Top of SUPPLIED INFORMATION

-- ==== Sys2Proof/Machine/Launches.lean ====
section
/-! DEFINITION. Launches.lean: submission, acceptance, placement, admission, the packer, SPAWN, termination and the end of
a launch (R23, R29-R43, R50-R55, R321, R322, R344). -/

namespace Sys2Proof.Machine

/-! ## Accesses of the device (R29-R33) -/

/-- The device translates through the one page table; its accesses go through the translation of a core in service. -/
def State.devCore (s : State) : Nat := ((List.range 144).find? s.coreOn).getD 0

/-- Home bytes at a virtual address, for the device; `none` where they do not translate. A record, an entry header, a guard word
or a stage table that holds an uncorrectable error counts as one that does not translate (ADDRESS, ENTRY, FAULTED): no rule
says what the device does with it (DESIGN CHOICE, log entry 108). -/
def State.devRead (s : State) (acc : Acc) (va : Word) (n : Nat) : State × Option (List Byte) :=
  match s.translateRun s.devCore acc va n with
  | (s1, .error _) => (s1, none)
  | (s0, .ok keys) =>
    let s1 := s0.askPeers s0.devCore keys false
    if keys.any s1.homeBad || s1.peerFailed keys then (s1, none) else (s1, some (keys.map s1.homeByte))

/-- A synchronising write of the device; `false` where it does not translate (R31). -/
def State.devWrite (s : State) (va : Word) (bs : List Byte) : State × Bool :=
  match s.translateRun s.devCore .write va bs.length with
  | (s1, .error _) => (s1, false)
  | (s1, .ok keys) => (s1.syncWriteAt keys bs, true)

/-- Bytes at an offset of a record as a number. -/
def fld (bs : List Byte) (off n : Nat) : Nat := leNat ((bs.drop off).take n)

/-! ## Launch status codes (Table 4.3) -/

def lACCEPTED : Nat := 0x01
def lDONE : Nat := 0x02
def lSKIPPED : Nat := 0x03
def lFAULTED : Nat := 0x04
def lSTAGEDEAD : Nat := 0x05
def lCANCELLED : Nat := 0x06

/-- Write a launch status word: the code, and the detail byte of a STAGED refusal (R31). -/
def State.writeStatus (s : State) (lstat : Word) (code detail : Nat) : State :=
  if lstat.toNat % 8 ≠ 0 then s else (s.devWrite lstat (leBytes 8 (code + 256 * detail))).1

/-! ## The partition word (R22, R23) -/

def partRegg (p : BitVec 32) : Nat := (p.extractLsb' 0 8).toNat
def partSpg (p : BitVec 32) : Nat := (p.extractLsb' 8 8).toNat
def partAccg (p : BitVec 32) : Nat := (p.extractLsb' 16 8).toNat
def partXbank (p : BitVec 32) : Bool := p.getLsbD 24
def partMx (p : BitVec 32) : Bool := p.getLsbD 25
/-- Scratchpad granules of both banks. -/
def partSp2 (p : BitVec 32) : Nat := partSpg p * (1 + bit (partXbank p))
/-- The granules a block needs (R23). -/
def partG (p : BitVec 32) : Nat := partRegg p + partSp2 p + partAccg p

/-- The partition conditions of R23 other than the reserved bits and the warp count. -/
def partitionOk (p : BitVec 32) (bpc : Nat) : Bool :=
  1 ≤ partRegg p && partRegg p ≤ 64 && partSp2 p ≤ 128 && partG p ≤ 192 &&
  bpc * partG p ≤ 192 && bpc * partRegg p ≤ 64 && bpc * partSp2 p ≤ 128

/-- What a core's resident blocks hold: granules, register granules, scratchpad granules, warp slots. -/
def State.coreUse (s : State) (c : Nat) : Nat × Nat × Nat × Nat :=
  (s.coreBlocks c).foldl (fun a b =>
    match s.launchAt b.2.launch with
    | some l => (a.1 + partG l.part, a.2.1 + partRegg l.part, a.2.2.1 + partSp2 l.part, a.2.2.2 + l.warps)
    | none => a) (0, 0, 0, 0)

/-- The core's free resources cover `n` blocks of a partition and warp count, and its matrix engine is free or the
launch's own where the partition uses it (R23, R240). -/
def State.roomFor (s : State) (c : Nat) (part : BitVec 32) (warps n lid : Nat) : Bool :=
  let u := s.coreUse c
  u.1 + n * partG part ≤ 192 && u.2.1 + n * partRegg part ≤ 64 && u.2.2.1 + n * partSp2 part ≤ 128 &&
  u.2.2.2 + n * warps ≤ 256 && !s.power.inReset.contains (domeOf c) &&
  (!partMx part || (match (s.coreAt c).matrix.owner with | none => true | some o => o = lid))

/-! ## Placement (R35) -/

/-- The cores of a rectangle. -/
def rectCores (ox oy tw th : Nat) : List Nat :=
  (List.range th).flatMap (fun y => (List.range tw).map (fun x => 12 * (oy + y) + (ox + x)))

/-- The rectangle of a shape on in-service cores with the most free granules; ties go to the lowest row, then column. -/
def State.place (s : State) (tw th : Nat) : Option (Nat × Nat) :=
  let cand := (List.range (13 - th)).flatMap (fun y => (List.range (13 - tw)).map (fun x => (x, y)))
  let ok := cand.filter (fun o => (rectCores o.1 o.2 tw th).all s.coreOn)
  let free (o : Nat × Nat) : Nat := (rectCores o.1 o.2 tw th).foldl (fun a c => a + (192 - (s.coreUse c).1)) 0
  match ok with
  | [] => none
  | o :: rest => some (rest.foldl (fun best x => if free best < free x then x else best) o)

/-! ## Acceptance (R30-R32) -/

/-- A launch record as read (Table 4.1), with no progress. -/
def Launch.ofRecord (addr : Word) (r : List Byte) : Launch :=
  { addr := addr, lctl := BitVec.ofNat 32 (fld r 0 4), part := BitVec.ofNat 32 (fld r 4 4), warps := fld r 8 2,
    bpc := fld r 10 1, tw := fld r 12 1, th := fld r 13 1, ox := fld r 14 1, oy := fld r 15 1,
    entry := BitVec.ofNat 64 (fld r 0x10 8), ehw := 0, params := BitVec.ofNat 64 (fld r 0x18 8),
    abase := BitVec.ofNat 64 (fld r 0x20 8), astride := BitVec.ofNat 64 (fld r 0x28 8), afield := fld r 0x30 4,
    nblocks := fld r 0x34 4, start := BitVec.ofNat 64 (fld r 0x38 8), guard := BitVec.ofNat 64 (fld r 0x40 8),
    lstat := BitVec.ofNat 64 (fld r 0x48 8), wword := BitVec.ofNat 64 (fld r 0x50 8),
    stab := BitVec.ofNat 64 (fld r 0x58 8), st := .accepted, bound := none, origin := (0, 0), toAdmit := [],
    stages := [], term := { cur := 0, streak := 0, dirty := [] }, tbars := [] }

def Launch.reloc (l : Launch) : Bool := l.lctl.getLsbD 6
def Launch.afen (l : Launch) : Bool := l.lctl.getLsbD 5
def Launch.prio (l : Launch) : Nat := (l.lctl.extractLsb' 2 3).toNat

/-- The SHAPE conditions of Table 4.3. -/
def shapeOk (l : Launch) (nstage : Nat) : Bool :=
  let ff := 0xFF
  (if l.kind = 1 then
    l.tw = 0 && l.th = 0 && (l.ox = ff || l.ox ≤ 11) && (l.oy = ff || l.oy ≤ 11) && ((l.ox = ff) == (l.oy = ff))
  else
    1 ≤ l.tw && l.tw ≤ 12 && 1 ≤ l.th && l.th ≤ 12 && ((l.ox = ff) == (l.oy = ff)) &&
    (l.ox = ff || (l.ox ≤ 11 && l.oy ≤ 11 && l.ox + l.tw ≤ 12 && l.oy + l.th ≤ 12))) &&
  1 ≤ l.bpc && l.bpc ≤ 64 &&
  (if l.kind = 2 then 1 ≤ nstage && nstage ≤ 16 else nstage = 0) &&
  (if l.kind = 1 then 1 ≤ l.nblocks && l.nblocks ≤ 2 ^ 24 else l.nblocks = 0) &&
  (l.kind = 1 || (l.abase = 0 && l.astride = 0 && l.afield = 0)) &&
  (l.kind = 2 || (l.wword = 0 && l.stab = 0)) && (l.kind ≠ 2 || l.entry = 0)

/-- A stage descriptor as read (Table 4.4). -/
def Stage.ofBytes (r : List Byte) : Stage :=
  { sentry := BitVec.ofNat 64 (fld r 0 8), ehw := 0, qbase := BitVec.ofNat 64 (fld r 8 8),
    init := BitVec.ofNat 64 (fld r 0x10 8), ninit := fld r 0x18 4, qlog := fld r 0x1C 1, isize := fld r 0x1D 1,
    ptime := fld r 0x1E 2, head := 0, items := [], formed := [] }

/-- The limits of Table 4.4. -/
def stageOk (i : Nat) (g : Stage) : Bool :=
  g.qbase.toNat % 64 = 0 && 6 ≤ g.qlog && g.qlog ≤ 16 && 8 ≤ g.isize && g.isize ≤ 64 && g.isize % 8 = 0 &&
  (if i = 0 then 1 ≤ g.ninit && g.ninit ≤ 2 ^ g.qlog else g.init = 0 && g.ninit = 0)

/-- An entry header read by the device at acceptance (R32). -/
def State.entryHeader (s : State) (va : Word) (stage : Bool) : State × Option Word128 :=
  if va.toNat % 16 ≠ 0 then (s, none)
  else
    match s.devRead .fetch va 16 with
    | (s1, none) => (s1, none)
    | (s1, some bs) =>
      let hw := BitVec.ofNat 128 (leNat bs)
      let h := Header.ofSlot hw
      (s1, if h.valid false && h.stage = stage then some hw else none)

/-- Entry headers of stages in order: the first that fails, or the stages with their headers. -/
def State.stageHeaders (s : State) : Nat → List Stage → State × Except Nat (List Stage)
  | _, [] => (s, .ok [])
  | i, g :: rest =>
    match s.entryHeader g.sentry true with
    | (s1, none) => (s1, .error i)
    | (s1, some hw) =>
      match s1.stageHeaders (i + 1) rest with
      | (s2, .error j) => (s2, .error j)
      | (s2, .ok gs) => (s2, .ok ({ g with ehw := hw } :: gs))

/-- Check a record in the order of Table 4.3: a refusal code with its detail byte and the status word's address, or the
launch. A record that is itself misaligned or does not translate gives no `lstat`: its ADDRESS goes to the queue's completion
or LAUNCH's result alone (DESIGN CHOICE, log entry 88). -/
def State.checkRecord (s : State) (addr : Word) : State × Except (Nat × Nat × Option Word) Launch :=
  if addr.toNat % 64 ≠ 0 then (s, .error (0x10, 0, none))
  else
    match s.devRead .read addr 128 with
    | (s1, none) => (s1, .error (0x10, 0, none))
    | (s1, some r) =>
      let l := Launch.ofRecord addr r
      let nstage := fld r 11 1
      let lst : State × Bool := if l.lstat.toNat % 8 ≠ 0 then (s1, false)
        else (match s1.translateRun s1.devCore .write l.lstat 8 with | (x, .ok _) => (x, true) | (x, .error _) => (x, false))
      if !lst.2 then (lst.1, .error (0x10, 0, none))
      else
        let s2 := lst.1
        let no (st : State) (c d : Nat) : State × Except (Nat × Nat × Option Word) Launch := (st, .error (c, d, some l.lstat))
        let tab : State × Option (List Byte) := if l.kind ≠ 2 || nstage = 0 then (s2, some [])
          else if l.stab.toNat % 8 ≠ 0 then (s2, none) else s2.devRead .read l.stab (32 * Nat.min nstage 16)
        match tab with
        | (s3, none) => no s3 0x10 0
        | (s3, some tb) =>
          let gs := if l.kind = 2 then (List.range nstage).map (fun i => Stage.ofBytes ((tb.drop (32 * i)).take 32)) else []
          let bad := (List.range gs.length).find? (fun i => match gs[i]? with | some g => !stageOk i g | none => false)
          if l.lctl.extractLsb' 7 25 ≠ 0 || l.kind = 3 || (r.drop 0x60).any (· ≠ 0) || l.part.extractLsb' 26 6 ≠ 0 then
            no s3 0x11 0
          else if !partitionOk l.part l.bpc then no s3 0x12 0
          else if l.warps = 0 || 256 < l.warps || 4 * partRegg l.part < l.warps then no s3 0x13 0
          else if !shapeOk l nstage then no s3 0x14 0
          else
            let placed : Option (Nat × Nat) := if l.kind = 1 then some (0, 0)
              else (s3.place l.tw l.th).map (fun og => if l.ox = 0xFF then og else (l.ox, l.oy))
            match placed with
            | none => no s3 0x15 0
            | some og =>
              if l.reloc && (l.ox = 0xFF || l.oy = 0xFF) then no s3 0x16 0
              else
                let ent : State × Except Nat (Word128 × List Stage) :=
                  if l.kind = 2 then
                    match s3.stageHeaders 0 gs with
                    | (s4, .error i) => (s4, .error i)
                    | (s4, .ok hs) => (s4, .ok (0, hs))
                  else
                    match s3.entryHeader l.entry false with
                    | (s4, none) => (s4, .error 0)
                    | (s4, some hw) => (s4, .ok (hw, []))
                match ent with
                | (s4, .error i) => no s4 0x17 i
                | (s4, .ok (hw, hs)) =>
                  match bad with
                  | some i => no s4 0x18 i
                  | none =>
                    if l.kind ≠ 1 && !(rectCores og.1 og.2 l.tw l.th).all s4.coreOn then no s4 0x19 0
                    else (s4, .ok { l with ehw := hw, stages := hs, origin := og })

Bottom of SUPPLIED INFORMATION

### [AIM OF THE TASK]
Given the records above, return exactly the lines starting at the line containing "def partSpg (p" and ending at the line containing "let cand := (List.range", including both.

### [ANSWER]
def partSpg (p : BitVec 32) : Nat := (p.extractLsb' 8 8).toNat
def partAccg (p : BitVec 32) : Nat := (p.extractLsb' 16 8).toNat
def partXbank (p : BitVec 32) : Bool := p.getLsbD 24
def partMx (p : BitVec 32) : Bool := p.getLsbD 25
/-- Scratchpad granules of both banks. -/
def partSp2 (p : BitVec 32) : Nat := partSpg p * (1 + bit (partXbank p))
/-- The granules a block needs (R23). -/
def partG (p : BitVec 32) : Nat := partRegg p + partSp2 p + partAccg p

/-- The partition conditions of R23 other than the reserved bits and the warp count. -/
def partitionOk (p : BitVec 32) (bpc : Nat) : Bool :=
  1 ≤ partRegg p && partRegg p ≤ 64 && partSp2 p ≤ 128 && partG p ≤ 192 &&
  bpc * partG p ≤ 192 && bpc * partRegg p ≤ 64 && bpc * partSp2 p ≤ 128

/-- What a core's resident blocks hold: granules, register granules, scratchpad granules, warp slots. -/
def State.coreUse (s : State) (c : Nat) : Nat × Nat × Nat × Nat :=
  (s.coreBlocks c).foldl (fun a b =>
    match s.launchAt b.2.launch with
    | some l => (a.1 + partG l.part, a.2.1 + partRegg l.part, a.2.2.1 + partSp2 l.part, a.2.2.2 + l.warps)
    | none => a) (0, 0, 0, 0)

/-- The core's free resources cover `n` blocks of a partition and warp count, and its matrix engine is free or the
launch's own where the partition uses it (R23, R240). -/
def State.roomFor (s : State) (c : Nat) (part : BitVec 32) (warps n lid : Nat) : Bool :=
  let u := s.coreUse c
  u.1 + n * partG part ≤ 192 && u.2.1 + n * partRegg part ≤ 64 && u.2.2.1 + n * partSp2 part ≤ 128 &&
  u.2.2.2 + n * warps ≤ 256 && !s.power.inReset.contains (domeOf c) &&
  (!partMx part || (match (s.coreAt c).matrix.owner with | none => true | some o => o = lid))

/-! ## Placement (R35) -/

/-- The cores of a rectangle. -/
def rectCores (ox oy tw th : Nat) : List Nat :=
  (List.range th).flatMap (fun y => (List.range tw).map (fun x => 12 * (oy + y) + (ox + x)))

/-- The rectangle of a shape on in-service cores with the most free granules; ties go to the lowest row, then column. -/
def State.place (s : State) (tw th : Nat) : Option (Nat × Nat) :=
  let cand := (List.range (13 - th)).flatMap (fun y => (List.range (13 - tw)).map (fun x => (x, y)))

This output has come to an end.